◆ What the task requires:
The entries that follow include a run beginning at the line with "-- ==== Sys2Proof/Certificates/Slice0/Obligations.lean" and ending at the line with "def Obligations.StepRunsFront : Prop"; restate that run word for word and leave the rest out.
((
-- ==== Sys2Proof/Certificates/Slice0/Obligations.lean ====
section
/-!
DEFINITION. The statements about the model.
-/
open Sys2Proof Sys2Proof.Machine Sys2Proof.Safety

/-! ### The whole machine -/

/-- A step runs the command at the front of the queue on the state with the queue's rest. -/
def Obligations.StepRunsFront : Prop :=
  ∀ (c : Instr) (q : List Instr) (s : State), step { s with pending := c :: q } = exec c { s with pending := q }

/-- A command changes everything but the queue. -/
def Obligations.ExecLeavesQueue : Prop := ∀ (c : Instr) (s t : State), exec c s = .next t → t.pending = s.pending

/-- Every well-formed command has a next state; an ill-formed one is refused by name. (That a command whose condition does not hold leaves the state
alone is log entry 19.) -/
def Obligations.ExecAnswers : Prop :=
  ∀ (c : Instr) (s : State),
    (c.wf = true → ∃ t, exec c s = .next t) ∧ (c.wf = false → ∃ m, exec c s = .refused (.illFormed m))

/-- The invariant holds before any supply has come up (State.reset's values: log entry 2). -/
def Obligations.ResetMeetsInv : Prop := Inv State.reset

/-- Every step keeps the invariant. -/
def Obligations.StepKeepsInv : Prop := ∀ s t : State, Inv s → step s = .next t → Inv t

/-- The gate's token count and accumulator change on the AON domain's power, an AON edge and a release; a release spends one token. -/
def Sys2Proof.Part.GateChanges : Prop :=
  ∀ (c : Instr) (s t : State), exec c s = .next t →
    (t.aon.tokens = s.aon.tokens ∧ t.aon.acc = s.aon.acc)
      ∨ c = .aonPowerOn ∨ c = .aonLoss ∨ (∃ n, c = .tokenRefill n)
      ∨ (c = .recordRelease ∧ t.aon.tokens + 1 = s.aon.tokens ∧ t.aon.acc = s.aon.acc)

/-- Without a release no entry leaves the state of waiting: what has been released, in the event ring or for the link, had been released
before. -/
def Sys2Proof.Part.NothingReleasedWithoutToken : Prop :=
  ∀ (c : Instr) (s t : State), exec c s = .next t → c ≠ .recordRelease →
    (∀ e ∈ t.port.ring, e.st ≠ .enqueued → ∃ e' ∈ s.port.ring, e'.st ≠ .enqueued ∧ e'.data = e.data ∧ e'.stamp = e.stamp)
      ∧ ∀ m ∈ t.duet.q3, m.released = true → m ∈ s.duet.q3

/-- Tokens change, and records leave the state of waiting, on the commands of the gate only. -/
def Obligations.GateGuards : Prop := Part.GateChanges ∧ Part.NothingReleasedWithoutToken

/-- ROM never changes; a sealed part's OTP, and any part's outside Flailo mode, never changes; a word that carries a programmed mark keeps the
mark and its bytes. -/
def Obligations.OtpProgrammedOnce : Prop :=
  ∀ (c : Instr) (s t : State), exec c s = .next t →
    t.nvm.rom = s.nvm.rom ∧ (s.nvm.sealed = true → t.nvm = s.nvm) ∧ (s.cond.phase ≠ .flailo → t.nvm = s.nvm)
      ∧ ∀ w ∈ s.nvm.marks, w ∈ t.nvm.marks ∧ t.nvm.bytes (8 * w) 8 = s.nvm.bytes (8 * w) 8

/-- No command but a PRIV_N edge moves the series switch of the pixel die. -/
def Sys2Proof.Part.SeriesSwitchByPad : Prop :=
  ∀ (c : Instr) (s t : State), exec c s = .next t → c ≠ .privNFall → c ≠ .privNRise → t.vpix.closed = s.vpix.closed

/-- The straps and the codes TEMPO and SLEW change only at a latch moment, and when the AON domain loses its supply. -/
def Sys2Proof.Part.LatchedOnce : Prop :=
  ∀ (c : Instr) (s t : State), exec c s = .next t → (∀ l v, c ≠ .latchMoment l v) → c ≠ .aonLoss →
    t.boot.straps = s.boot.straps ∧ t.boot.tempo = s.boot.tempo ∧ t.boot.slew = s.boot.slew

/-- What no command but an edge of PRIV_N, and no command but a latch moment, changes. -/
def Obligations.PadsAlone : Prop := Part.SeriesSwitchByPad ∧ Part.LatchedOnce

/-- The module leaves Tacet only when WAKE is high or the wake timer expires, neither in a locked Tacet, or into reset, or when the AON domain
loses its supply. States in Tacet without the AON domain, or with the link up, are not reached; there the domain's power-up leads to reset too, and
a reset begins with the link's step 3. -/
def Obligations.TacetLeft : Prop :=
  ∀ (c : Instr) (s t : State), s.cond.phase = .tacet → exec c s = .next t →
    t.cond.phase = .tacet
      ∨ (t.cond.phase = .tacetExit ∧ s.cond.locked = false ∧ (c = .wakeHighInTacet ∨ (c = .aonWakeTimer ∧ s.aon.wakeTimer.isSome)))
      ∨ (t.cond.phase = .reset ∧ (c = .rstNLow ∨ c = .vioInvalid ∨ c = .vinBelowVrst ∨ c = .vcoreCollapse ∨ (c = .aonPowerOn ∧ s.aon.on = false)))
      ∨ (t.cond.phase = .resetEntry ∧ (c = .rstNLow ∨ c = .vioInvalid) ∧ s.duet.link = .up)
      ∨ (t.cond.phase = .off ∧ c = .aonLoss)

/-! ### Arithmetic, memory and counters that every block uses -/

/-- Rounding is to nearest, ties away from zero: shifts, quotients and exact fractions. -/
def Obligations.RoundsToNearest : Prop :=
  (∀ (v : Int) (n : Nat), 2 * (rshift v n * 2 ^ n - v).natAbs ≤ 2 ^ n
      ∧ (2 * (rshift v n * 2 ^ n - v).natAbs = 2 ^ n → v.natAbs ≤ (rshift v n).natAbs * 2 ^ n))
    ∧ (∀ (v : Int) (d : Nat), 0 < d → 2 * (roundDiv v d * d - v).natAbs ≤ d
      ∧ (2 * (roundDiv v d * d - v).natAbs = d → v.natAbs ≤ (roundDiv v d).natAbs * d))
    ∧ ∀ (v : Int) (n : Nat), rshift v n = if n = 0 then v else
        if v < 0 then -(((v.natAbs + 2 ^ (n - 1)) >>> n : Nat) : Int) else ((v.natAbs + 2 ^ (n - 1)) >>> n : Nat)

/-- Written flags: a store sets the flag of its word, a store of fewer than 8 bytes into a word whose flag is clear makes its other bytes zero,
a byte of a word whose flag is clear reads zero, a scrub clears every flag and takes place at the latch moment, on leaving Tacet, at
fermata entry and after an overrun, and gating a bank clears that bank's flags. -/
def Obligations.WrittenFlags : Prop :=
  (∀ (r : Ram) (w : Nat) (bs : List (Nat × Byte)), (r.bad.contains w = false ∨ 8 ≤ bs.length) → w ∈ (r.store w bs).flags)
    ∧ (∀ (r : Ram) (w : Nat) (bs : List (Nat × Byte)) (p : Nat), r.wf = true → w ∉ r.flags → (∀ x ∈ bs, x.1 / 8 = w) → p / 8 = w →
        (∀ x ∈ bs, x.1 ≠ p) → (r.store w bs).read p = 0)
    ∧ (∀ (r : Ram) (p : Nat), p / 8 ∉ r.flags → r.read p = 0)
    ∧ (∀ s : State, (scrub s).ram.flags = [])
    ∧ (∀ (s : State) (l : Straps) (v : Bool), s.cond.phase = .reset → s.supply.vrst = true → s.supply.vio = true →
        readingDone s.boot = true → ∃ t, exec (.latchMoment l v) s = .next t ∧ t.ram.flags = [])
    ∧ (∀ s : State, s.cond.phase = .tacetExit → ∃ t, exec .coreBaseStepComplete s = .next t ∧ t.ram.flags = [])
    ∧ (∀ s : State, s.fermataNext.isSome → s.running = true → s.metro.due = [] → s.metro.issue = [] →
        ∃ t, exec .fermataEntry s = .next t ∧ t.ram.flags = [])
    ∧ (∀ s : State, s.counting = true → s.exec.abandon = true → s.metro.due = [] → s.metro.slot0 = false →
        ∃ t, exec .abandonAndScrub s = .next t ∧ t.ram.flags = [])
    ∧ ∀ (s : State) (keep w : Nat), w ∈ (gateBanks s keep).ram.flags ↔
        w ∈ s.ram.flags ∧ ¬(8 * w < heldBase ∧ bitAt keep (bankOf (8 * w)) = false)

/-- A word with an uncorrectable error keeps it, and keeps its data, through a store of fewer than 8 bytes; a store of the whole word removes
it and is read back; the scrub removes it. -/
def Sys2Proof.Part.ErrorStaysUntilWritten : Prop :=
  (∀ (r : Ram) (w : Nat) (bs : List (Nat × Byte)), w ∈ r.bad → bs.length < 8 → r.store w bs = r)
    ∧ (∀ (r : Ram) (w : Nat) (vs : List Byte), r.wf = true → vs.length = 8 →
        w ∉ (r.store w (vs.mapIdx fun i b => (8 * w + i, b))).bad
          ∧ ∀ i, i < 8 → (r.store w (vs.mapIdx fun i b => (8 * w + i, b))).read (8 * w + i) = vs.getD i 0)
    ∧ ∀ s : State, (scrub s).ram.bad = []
))
((
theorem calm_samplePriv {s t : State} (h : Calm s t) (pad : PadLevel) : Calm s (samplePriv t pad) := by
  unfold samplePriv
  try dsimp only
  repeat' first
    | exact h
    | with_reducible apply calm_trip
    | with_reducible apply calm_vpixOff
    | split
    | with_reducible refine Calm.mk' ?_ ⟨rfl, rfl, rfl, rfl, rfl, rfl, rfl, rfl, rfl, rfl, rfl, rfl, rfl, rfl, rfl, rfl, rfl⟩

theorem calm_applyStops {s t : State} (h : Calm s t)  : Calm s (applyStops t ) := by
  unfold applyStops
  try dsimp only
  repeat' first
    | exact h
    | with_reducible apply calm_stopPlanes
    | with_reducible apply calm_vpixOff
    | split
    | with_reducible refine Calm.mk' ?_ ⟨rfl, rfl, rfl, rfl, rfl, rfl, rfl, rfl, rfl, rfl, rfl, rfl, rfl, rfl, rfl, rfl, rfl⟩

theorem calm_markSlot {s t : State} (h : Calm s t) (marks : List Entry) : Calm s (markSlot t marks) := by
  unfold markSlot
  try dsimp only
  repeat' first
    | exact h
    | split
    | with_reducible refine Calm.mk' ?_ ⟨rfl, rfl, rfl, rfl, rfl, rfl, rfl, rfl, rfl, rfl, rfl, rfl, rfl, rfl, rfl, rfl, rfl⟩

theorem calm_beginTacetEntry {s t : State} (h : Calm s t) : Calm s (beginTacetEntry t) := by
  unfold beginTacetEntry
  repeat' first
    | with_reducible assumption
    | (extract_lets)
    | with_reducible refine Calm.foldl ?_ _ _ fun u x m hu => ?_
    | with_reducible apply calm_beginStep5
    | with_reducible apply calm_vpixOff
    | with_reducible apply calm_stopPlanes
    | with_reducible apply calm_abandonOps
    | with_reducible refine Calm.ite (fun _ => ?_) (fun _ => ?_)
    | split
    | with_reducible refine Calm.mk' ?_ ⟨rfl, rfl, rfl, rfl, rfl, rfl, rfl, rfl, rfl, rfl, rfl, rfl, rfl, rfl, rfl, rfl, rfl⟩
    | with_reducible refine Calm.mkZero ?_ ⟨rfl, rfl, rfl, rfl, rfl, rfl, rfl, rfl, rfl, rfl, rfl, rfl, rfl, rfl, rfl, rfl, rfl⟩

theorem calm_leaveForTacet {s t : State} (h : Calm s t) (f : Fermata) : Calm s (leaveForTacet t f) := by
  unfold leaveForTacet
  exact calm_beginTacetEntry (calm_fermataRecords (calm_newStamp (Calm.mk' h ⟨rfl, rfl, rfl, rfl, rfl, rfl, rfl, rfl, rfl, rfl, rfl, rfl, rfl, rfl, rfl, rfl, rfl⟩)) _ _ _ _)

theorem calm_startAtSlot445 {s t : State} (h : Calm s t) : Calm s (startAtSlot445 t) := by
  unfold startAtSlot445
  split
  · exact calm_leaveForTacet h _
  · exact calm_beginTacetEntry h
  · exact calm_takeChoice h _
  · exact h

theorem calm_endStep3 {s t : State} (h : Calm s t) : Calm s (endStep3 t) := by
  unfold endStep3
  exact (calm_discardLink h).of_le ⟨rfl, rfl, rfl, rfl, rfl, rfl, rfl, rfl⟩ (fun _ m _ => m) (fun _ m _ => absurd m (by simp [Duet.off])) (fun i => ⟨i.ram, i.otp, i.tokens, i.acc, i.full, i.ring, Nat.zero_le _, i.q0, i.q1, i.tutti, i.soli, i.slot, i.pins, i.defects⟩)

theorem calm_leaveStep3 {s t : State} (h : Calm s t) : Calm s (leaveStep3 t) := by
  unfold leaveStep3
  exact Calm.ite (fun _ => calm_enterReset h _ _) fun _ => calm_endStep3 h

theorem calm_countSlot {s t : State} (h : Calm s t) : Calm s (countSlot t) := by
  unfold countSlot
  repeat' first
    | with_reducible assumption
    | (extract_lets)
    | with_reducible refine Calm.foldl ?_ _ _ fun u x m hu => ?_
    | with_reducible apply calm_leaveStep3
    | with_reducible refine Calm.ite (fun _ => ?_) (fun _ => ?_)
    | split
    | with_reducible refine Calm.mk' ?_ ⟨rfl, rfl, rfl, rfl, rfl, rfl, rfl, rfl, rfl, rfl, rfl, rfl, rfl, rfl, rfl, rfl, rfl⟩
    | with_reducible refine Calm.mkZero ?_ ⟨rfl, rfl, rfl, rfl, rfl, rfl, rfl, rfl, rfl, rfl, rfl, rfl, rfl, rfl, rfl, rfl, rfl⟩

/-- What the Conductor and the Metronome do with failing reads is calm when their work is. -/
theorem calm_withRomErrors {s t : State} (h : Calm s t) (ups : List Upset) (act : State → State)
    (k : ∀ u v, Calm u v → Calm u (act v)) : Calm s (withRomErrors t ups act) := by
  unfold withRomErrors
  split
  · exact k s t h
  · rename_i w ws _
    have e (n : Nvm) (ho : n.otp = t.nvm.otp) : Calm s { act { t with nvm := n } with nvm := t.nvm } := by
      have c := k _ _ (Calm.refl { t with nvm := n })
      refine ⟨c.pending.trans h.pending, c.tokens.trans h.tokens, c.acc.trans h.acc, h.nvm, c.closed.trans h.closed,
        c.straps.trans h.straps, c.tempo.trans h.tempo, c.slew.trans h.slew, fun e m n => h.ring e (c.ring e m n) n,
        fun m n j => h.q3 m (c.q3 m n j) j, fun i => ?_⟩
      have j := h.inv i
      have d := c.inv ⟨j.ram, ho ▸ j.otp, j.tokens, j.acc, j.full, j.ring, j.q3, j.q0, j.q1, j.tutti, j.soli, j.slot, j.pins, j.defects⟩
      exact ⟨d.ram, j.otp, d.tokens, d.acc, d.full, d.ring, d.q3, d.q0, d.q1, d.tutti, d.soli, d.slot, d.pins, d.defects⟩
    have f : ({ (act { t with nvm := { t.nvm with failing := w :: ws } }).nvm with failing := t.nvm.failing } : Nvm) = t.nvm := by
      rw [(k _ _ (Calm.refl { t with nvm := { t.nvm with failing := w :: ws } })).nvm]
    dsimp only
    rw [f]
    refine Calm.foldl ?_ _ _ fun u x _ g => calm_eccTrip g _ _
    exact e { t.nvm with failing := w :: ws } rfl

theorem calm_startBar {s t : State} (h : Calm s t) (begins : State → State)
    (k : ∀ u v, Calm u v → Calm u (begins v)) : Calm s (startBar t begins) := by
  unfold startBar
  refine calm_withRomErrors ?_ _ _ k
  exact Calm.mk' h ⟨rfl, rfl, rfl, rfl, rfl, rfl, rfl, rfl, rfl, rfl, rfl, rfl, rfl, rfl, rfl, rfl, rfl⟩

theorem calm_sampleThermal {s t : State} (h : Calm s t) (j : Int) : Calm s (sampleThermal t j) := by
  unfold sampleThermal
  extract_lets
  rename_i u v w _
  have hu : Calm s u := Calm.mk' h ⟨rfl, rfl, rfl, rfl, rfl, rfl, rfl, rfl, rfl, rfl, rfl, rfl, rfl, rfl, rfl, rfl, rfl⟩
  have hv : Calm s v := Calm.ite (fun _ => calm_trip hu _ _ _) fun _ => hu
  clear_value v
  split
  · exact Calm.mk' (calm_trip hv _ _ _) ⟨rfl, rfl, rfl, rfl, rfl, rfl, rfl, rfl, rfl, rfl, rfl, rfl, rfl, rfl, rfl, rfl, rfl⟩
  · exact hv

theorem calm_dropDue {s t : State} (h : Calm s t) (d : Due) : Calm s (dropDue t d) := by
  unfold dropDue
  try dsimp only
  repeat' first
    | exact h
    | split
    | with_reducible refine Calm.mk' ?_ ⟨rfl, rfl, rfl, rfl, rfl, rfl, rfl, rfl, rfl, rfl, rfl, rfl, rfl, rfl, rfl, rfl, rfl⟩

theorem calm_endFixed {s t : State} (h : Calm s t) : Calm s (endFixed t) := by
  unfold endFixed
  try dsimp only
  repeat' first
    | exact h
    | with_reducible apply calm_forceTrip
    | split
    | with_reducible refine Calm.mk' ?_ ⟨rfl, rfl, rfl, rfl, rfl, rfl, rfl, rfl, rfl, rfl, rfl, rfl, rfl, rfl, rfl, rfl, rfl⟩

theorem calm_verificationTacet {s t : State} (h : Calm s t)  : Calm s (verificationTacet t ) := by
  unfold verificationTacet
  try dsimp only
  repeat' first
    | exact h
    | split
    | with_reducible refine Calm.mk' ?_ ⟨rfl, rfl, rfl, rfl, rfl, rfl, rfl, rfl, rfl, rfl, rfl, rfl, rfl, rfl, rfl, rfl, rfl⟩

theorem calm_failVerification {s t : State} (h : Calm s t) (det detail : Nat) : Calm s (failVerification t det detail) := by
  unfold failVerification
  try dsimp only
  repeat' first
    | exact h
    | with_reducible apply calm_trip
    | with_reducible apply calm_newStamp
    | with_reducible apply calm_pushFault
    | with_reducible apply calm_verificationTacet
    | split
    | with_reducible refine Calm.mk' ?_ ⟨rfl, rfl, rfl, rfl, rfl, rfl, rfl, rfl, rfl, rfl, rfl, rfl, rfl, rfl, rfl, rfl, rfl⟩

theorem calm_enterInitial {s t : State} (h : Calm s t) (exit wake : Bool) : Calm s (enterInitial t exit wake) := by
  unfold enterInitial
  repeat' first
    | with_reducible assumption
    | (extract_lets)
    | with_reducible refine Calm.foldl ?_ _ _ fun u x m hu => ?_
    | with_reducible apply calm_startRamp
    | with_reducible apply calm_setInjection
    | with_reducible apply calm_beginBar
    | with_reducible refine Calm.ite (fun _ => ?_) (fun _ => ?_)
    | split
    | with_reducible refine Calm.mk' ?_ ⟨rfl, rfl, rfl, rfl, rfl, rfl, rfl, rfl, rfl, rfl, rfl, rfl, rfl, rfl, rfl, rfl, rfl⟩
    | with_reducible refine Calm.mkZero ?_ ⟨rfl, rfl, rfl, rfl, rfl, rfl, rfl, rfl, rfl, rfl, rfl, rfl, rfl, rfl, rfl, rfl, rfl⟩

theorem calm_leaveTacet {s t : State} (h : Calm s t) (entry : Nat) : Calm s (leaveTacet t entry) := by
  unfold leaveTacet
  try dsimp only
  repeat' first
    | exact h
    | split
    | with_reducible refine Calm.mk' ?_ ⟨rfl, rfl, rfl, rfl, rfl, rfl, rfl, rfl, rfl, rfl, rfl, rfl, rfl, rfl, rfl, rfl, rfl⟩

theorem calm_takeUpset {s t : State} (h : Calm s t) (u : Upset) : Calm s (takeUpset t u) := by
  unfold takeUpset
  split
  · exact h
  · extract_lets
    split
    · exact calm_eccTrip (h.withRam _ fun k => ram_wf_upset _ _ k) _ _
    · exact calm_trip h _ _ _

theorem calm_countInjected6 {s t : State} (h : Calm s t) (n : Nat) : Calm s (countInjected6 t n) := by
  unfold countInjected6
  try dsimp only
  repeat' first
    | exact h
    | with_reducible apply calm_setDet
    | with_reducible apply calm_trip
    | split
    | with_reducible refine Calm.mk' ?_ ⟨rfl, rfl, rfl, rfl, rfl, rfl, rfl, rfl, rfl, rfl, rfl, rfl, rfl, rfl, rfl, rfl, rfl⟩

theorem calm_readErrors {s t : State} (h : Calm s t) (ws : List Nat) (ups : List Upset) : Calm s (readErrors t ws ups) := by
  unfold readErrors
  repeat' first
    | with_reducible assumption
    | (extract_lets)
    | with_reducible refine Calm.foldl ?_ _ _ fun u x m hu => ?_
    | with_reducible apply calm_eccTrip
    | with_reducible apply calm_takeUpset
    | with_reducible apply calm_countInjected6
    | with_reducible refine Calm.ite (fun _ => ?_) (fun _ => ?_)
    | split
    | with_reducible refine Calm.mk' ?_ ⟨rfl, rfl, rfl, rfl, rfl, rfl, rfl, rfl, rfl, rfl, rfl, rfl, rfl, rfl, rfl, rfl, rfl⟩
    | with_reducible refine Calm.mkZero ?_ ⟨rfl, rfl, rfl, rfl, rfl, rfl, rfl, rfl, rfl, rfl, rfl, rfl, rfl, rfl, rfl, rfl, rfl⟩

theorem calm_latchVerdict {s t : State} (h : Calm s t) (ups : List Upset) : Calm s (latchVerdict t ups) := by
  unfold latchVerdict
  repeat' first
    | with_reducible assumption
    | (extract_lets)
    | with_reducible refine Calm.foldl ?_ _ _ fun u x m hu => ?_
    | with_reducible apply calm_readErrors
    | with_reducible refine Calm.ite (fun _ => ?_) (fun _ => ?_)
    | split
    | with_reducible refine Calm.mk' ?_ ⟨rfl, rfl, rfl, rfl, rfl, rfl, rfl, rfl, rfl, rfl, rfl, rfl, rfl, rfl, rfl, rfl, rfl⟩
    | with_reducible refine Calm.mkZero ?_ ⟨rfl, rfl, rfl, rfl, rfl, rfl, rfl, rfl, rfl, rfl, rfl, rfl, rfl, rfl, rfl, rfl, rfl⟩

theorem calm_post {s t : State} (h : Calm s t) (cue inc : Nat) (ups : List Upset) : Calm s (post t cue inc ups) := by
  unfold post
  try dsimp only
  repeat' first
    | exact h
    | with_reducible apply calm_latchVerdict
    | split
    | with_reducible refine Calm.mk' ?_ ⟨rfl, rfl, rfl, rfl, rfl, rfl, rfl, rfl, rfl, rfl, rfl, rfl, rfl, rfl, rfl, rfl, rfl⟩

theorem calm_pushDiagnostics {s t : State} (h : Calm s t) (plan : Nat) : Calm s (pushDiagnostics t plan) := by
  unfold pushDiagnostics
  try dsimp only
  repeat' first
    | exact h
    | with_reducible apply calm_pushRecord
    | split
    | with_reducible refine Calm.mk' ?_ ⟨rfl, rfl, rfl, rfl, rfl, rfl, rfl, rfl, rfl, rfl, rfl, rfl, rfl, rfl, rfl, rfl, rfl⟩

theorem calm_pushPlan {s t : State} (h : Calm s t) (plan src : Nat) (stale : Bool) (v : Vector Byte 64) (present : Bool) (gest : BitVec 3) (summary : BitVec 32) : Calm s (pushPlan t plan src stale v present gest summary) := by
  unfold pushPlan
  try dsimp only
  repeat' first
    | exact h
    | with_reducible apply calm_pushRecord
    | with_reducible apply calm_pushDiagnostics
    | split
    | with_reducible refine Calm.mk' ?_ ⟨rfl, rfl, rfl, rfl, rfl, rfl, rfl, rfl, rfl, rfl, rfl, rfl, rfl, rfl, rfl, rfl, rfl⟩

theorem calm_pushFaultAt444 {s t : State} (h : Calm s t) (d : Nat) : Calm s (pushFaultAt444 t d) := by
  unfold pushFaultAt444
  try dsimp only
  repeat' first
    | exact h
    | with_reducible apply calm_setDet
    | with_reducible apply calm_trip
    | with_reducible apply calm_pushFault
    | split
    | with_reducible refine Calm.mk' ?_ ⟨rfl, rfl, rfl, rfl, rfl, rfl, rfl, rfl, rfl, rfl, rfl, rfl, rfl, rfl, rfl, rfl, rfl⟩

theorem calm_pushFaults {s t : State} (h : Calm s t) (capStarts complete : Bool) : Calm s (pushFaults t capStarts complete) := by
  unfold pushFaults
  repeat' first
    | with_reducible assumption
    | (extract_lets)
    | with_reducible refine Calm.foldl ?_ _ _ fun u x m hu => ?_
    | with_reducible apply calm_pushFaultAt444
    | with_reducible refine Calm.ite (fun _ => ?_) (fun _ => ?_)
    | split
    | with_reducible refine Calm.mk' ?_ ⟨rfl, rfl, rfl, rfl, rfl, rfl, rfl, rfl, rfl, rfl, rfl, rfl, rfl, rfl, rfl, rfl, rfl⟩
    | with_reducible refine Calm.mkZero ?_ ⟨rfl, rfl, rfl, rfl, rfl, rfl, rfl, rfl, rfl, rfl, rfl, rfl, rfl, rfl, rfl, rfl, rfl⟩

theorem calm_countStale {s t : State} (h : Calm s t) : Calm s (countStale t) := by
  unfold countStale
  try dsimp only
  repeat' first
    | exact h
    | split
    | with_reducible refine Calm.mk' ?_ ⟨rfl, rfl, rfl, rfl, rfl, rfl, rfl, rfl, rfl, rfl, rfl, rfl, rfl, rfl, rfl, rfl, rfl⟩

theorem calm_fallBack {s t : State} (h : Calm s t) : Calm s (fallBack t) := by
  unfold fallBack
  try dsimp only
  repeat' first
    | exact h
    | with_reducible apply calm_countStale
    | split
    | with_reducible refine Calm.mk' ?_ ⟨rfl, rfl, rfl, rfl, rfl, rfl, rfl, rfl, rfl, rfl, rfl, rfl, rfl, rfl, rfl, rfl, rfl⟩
))
◆ Task answer:
-- ==== Sys2Proof/Certificates/Slice0/Obligations.lean ====
section
/-!
DEFINITION. The statements about the model.
-/
open Sys2Proof Sys2Proof.Machine Sys2Proof.Safety

/-! ### The whole machine -/

/-- A step runs the command at the front of the queue on the state with the queue's rest. -/
def Obligations.StepRunsFront : Prop :=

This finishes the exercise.